**WORK REQUEST**
In the listing below, the answer starts at the line that has "exact ⟨_, step_of_decode_illegal" and stops after the line that has "theorem decodeOperand_of_length_lt (mk"; please repeat that part exactly and nothing more.

**SUPPLIED DATA**
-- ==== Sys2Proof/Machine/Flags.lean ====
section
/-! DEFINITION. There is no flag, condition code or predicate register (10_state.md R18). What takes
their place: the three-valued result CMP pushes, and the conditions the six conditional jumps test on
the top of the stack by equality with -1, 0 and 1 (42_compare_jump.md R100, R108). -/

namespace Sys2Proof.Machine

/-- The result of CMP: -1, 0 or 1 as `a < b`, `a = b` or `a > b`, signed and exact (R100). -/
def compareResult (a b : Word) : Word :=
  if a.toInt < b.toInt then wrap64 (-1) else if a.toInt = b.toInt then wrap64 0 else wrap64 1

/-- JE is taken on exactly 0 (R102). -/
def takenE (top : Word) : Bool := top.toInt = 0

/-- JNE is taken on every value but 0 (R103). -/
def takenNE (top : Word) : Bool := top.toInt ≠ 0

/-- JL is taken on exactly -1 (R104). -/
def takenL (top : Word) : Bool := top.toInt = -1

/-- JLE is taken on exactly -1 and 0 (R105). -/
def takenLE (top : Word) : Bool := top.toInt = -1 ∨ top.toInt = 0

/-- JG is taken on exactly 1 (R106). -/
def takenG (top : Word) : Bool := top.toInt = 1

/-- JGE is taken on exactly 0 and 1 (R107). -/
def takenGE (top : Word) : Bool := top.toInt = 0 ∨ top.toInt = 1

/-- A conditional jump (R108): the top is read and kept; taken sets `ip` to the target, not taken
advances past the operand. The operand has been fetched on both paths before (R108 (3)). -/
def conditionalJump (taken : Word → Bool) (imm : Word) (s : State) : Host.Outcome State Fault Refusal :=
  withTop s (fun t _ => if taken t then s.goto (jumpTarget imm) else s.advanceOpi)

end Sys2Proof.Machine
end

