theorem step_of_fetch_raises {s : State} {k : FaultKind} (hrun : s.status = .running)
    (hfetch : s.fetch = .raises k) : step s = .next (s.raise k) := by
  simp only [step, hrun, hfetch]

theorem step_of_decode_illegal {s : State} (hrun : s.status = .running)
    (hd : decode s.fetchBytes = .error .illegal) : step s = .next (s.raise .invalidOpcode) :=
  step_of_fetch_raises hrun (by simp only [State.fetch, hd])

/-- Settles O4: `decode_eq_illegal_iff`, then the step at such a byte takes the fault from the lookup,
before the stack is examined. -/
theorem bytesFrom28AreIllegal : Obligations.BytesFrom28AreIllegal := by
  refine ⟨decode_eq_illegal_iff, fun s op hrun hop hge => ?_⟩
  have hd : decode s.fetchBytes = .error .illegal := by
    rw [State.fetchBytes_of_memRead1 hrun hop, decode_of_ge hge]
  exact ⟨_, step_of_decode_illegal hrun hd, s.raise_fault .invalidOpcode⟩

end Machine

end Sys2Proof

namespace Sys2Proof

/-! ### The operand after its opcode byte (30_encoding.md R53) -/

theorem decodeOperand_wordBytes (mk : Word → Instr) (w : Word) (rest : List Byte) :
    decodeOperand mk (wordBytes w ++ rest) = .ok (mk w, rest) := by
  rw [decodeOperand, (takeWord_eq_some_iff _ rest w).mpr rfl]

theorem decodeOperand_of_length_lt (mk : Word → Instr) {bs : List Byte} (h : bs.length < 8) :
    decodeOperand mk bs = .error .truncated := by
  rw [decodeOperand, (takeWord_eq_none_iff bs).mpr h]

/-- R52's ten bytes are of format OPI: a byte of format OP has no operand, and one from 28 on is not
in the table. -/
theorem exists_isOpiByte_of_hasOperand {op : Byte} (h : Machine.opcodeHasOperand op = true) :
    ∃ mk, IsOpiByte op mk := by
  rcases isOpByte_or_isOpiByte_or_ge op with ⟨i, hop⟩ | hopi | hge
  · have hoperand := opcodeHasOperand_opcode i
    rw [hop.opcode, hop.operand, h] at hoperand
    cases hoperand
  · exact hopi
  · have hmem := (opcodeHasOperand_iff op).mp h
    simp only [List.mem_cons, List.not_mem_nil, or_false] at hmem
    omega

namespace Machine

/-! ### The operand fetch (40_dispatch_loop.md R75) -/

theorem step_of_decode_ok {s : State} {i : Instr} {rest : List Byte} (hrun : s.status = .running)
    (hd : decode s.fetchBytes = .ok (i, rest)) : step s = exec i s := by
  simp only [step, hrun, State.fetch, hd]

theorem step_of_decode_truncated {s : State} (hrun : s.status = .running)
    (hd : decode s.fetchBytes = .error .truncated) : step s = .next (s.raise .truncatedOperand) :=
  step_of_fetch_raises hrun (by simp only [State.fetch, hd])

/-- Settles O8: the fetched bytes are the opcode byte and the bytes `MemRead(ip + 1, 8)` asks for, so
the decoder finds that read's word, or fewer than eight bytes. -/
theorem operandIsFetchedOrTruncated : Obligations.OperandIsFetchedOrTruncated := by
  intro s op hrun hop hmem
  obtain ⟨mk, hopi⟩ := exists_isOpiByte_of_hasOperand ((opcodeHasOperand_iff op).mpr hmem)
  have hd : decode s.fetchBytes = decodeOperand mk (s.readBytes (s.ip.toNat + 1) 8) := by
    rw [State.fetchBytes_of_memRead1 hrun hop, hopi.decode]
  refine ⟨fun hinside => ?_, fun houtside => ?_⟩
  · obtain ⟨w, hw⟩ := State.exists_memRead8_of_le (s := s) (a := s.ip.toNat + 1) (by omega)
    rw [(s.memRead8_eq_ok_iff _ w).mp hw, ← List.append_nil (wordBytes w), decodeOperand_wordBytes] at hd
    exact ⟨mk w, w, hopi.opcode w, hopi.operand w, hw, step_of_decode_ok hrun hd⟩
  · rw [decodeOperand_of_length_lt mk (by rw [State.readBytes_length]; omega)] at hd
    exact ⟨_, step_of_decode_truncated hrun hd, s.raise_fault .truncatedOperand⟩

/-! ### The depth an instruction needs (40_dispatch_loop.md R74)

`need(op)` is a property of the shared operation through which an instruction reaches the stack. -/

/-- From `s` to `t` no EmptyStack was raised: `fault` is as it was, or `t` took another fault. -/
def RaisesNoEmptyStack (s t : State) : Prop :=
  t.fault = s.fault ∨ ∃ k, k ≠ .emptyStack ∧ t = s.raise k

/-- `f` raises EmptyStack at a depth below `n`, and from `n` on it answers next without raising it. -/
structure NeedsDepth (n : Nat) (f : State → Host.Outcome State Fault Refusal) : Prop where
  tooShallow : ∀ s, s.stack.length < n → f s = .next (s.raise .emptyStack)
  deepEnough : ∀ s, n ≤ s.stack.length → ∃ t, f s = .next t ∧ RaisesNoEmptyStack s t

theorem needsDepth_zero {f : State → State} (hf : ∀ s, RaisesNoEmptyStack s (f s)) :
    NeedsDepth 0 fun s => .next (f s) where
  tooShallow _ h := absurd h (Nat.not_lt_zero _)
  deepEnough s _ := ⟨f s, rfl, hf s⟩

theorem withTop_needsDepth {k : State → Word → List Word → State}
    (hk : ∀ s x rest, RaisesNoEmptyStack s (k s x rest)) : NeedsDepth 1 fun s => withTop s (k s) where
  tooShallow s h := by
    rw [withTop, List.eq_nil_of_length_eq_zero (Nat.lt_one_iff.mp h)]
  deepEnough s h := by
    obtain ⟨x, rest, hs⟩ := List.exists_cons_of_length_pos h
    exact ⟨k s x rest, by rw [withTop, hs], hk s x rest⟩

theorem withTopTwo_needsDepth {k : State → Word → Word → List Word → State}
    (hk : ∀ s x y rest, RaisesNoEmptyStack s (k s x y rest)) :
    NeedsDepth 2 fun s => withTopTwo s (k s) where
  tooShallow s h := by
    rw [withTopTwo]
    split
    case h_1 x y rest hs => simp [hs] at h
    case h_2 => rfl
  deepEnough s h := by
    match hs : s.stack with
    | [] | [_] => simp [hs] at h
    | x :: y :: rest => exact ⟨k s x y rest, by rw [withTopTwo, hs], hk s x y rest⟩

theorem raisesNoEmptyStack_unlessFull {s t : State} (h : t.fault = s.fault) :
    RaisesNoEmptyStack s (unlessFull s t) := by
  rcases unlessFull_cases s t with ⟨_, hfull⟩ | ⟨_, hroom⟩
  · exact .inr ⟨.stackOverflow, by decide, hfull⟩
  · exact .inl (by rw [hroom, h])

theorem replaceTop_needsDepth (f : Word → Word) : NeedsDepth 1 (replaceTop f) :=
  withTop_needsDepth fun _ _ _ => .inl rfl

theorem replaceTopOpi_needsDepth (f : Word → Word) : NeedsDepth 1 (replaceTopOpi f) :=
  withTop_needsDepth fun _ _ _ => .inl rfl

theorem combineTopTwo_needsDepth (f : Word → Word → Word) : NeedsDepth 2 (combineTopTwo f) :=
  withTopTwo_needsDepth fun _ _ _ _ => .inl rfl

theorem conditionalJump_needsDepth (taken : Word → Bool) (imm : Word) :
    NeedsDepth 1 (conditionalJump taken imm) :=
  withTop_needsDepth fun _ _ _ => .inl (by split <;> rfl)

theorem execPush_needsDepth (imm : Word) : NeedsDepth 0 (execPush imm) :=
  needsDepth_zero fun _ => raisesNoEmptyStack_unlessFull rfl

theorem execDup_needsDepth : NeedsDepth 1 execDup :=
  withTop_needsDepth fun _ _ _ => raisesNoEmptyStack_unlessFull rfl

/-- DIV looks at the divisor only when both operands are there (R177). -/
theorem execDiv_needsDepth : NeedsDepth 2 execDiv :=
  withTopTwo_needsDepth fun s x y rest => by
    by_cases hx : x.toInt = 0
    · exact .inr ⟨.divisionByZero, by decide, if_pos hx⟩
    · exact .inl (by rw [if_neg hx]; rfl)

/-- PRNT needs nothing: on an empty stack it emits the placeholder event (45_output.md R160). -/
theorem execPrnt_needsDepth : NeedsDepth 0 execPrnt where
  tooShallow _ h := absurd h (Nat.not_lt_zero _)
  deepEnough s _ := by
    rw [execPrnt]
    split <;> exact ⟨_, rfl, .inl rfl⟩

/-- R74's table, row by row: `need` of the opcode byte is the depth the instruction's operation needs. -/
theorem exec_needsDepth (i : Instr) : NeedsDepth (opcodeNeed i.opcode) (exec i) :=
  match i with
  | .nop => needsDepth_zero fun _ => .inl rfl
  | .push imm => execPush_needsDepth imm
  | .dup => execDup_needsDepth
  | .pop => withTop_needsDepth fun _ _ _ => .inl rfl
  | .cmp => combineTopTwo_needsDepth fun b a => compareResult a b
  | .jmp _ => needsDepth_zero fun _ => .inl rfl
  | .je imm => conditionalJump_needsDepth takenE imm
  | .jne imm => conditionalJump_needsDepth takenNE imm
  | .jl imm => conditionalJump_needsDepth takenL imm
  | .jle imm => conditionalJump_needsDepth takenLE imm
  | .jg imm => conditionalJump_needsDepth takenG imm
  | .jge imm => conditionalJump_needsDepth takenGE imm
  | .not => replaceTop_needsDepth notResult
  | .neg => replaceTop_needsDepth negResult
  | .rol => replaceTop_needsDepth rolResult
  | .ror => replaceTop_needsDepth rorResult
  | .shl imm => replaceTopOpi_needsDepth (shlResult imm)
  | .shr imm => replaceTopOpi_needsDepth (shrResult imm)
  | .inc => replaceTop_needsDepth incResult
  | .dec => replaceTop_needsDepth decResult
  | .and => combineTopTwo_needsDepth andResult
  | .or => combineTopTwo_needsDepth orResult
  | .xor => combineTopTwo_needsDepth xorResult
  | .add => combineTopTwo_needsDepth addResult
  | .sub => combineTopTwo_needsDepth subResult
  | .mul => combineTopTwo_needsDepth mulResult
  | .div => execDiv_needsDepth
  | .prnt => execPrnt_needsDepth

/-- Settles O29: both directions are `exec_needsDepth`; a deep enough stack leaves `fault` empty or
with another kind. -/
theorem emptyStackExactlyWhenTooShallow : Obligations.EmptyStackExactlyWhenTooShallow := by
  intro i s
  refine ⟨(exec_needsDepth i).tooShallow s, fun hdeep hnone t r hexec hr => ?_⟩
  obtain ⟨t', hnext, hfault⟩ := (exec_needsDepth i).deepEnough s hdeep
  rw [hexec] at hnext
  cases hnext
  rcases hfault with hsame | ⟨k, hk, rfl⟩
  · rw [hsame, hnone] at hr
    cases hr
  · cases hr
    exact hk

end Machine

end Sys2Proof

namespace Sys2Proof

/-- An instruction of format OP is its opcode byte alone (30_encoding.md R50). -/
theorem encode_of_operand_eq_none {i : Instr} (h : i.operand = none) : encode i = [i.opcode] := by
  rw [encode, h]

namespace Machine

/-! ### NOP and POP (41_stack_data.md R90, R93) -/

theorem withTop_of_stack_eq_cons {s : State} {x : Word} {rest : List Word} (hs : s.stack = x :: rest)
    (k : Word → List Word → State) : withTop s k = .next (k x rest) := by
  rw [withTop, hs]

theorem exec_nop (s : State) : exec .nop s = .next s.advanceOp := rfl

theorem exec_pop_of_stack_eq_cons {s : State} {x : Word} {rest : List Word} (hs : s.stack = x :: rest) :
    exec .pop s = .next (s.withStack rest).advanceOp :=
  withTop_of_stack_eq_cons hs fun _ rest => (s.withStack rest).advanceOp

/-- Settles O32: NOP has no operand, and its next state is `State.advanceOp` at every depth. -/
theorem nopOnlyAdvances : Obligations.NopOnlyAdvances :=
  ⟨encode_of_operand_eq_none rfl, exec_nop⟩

**RESULT OF THIS EXERCISE**
  exact ⟨_, step_of_decode_illegal hrun hd, s.raise_fault .invalidOpcode⟩

end Machine

end Sys2Proof

namespace Sys2Proof

/-! ### The operand after its opcode byte (30_encoding.md R53) -/

theorem decodeOperand_wordBytes (mk : Word → Instr) (w : Word) (rest : List Byte) :
    decodeOperand mk (wordBytes w ++ rest) = .ok (mk w, rest) := by
  rw [decodeOperand, (takeWord_eq_some_iff _ rest w).mpr rfl]

theorem decodeOperand_of_length_lt (mk : Word → Instr) {bs : List Byte} (h : bs.length < 8) :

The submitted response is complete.